** Prompt **
Pull out every line of the listing below where "resetBreak" appears.

** Listed entries **
-*-*-

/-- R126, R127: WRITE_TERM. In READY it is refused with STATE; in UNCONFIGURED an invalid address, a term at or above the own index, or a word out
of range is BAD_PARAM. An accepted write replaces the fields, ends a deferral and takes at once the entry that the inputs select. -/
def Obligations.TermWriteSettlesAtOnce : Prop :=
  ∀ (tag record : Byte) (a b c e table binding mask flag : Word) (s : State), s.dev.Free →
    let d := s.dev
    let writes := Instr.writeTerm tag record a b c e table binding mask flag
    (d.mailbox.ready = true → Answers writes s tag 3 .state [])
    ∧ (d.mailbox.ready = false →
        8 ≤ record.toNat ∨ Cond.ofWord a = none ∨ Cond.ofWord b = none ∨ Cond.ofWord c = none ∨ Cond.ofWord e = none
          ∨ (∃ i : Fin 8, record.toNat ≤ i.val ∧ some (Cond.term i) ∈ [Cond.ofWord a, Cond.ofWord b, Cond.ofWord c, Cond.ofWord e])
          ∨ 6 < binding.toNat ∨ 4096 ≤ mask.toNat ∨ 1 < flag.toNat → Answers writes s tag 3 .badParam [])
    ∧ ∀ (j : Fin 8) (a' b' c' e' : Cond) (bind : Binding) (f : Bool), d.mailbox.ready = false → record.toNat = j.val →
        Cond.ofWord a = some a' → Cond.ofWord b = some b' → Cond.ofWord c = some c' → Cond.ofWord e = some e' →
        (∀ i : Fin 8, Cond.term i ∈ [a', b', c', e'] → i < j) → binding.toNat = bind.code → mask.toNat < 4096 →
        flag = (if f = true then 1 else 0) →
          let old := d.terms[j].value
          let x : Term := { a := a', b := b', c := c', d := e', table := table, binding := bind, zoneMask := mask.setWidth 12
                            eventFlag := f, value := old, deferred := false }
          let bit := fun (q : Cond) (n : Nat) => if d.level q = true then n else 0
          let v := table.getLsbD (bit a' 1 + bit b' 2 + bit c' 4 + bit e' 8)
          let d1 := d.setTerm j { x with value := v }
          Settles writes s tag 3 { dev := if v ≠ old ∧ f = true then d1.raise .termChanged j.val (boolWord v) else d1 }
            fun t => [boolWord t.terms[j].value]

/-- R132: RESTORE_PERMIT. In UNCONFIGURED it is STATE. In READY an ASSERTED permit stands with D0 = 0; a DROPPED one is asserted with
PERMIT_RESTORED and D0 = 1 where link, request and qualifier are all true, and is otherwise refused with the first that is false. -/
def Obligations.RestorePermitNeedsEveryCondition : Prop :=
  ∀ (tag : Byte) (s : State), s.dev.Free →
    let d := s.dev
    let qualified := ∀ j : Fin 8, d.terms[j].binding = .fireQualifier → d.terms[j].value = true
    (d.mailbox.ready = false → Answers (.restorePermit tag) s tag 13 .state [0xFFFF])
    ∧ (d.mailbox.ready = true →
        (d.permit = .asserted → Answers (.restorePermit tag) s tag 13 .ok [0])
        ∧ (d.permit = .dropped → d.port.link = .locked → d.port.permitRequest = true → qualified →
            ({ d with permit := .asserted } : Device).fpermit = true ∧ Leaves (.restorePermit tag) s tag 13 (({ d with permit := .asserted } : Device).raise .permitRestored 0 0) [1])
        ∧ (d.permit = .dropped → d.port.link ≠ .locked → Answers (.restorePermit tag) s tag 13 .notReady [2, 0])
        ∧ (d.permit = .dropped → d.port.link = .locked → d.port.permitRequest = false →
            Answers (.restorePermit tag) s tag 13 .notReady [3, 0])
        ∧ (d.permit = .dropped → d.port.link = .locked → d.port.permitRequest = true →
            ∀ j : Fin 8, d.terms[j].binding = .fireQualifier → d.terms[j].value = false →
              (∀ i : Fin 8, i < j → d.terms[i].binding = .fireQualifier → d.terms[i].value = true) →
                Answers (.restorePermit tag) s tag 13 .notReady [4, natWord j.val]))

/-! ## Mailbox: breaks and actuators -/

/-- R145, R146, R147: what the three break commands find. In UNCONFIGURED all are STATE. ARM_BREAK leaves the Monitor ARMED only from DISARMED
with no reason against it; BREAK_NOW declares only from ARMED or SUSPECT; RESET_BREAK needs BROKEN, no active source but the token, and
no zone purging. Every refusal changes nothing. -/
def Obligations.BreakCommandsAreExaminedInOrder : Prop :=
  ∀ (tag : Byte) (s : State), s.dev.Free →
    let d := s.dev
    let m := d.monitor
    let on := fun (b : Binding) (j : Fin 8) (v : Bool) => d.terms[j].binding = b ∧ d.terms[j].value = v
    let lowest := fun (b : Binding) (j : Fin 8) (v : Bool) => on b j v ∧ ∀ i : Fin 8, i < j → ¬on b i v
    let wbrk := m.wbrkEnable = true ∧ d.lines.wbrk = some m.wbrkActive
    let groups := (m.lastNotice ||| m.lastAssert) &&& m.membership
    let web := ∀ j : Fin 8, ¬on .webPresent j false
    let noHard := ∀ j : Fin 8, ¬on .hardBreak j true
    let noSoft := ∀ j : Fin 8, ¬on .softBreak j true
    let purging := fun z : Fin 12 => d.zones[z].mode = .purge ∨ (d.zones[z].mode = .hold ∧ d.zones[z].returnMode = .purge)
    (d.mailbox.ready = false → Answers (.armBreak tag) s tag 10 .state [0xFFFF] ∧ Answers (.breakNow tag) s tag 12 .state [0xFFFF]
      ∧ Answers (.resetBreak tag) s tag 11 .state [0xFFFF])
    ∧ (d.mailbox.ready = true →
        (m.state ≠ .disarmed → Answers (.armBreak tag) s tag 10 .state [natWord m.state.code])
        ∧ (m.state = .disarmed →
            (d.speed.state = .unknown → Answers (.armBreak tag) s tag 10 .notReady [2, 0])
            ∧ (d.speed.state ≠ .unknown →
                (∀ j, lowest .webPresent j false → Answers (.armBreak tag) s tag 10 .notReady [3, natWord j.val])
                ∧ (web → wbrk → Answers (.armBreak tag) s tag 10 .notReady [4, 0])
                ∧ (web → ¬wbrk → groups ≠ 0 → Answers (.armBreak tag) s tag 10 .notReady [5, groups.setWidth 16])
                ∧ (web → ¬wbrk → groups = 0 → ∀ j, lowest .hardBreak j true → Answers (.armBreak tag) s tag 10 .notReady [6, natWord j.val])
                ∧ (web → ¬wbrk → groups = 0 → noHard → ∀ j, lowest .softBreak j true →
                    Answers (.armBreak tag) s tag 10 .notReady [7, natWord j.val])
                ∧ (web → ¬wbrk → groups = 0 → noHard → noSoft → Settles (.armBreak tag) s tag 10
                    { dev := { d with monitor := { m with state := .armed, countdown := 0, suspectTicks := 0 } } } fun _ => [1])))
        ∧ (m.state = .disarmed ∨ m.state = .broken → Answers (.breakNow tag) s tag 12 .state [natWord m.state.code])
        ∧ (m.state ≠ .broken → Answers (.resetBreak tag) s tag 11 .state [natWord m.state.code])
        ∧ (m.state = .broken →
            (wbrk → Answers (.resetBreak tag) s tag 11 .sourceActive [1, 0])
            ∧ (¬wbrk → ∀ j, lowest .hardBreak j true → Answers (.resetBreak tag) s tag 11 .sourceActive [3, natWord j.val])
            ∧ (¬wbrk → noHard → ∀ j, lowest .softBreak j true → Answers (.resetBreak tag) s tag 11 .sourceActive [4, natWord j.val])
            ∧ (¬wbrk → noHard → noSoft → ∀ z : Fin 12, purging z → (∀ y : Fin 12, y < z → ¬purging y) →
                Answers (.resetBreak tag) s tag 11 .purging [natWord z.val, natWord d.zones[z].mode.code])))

-*-*-

** Answer **
      ∧ Answers (.resetBreak tag) s tag 11 .state [0xFFFF])
        ∧ (m.state ≠ .broken → Answers (.resetBreak tag) s tag 11 .state [natWord m.state.code])
            (wbrk → Answers (.resetBreak tag) s tag 11 .sourceActive [1, 0])
            ∧ (¬wbrk → ∀ j, lowest .hardBreak j true → Answers (.resetBreak tag) s tag 11 .sourceActive [3, natWord j.val])
            ∧ (¬wbrk → noHard → ∀ j, lowest .softBreak j true → Answers (.resetBreak tag) s tag 11 .sourceActive [4, natWord j.val])
                Answers (.resetBreak tag) s tag 11 .purging [natWord z.val, natWord d.zones[z].mode.code])))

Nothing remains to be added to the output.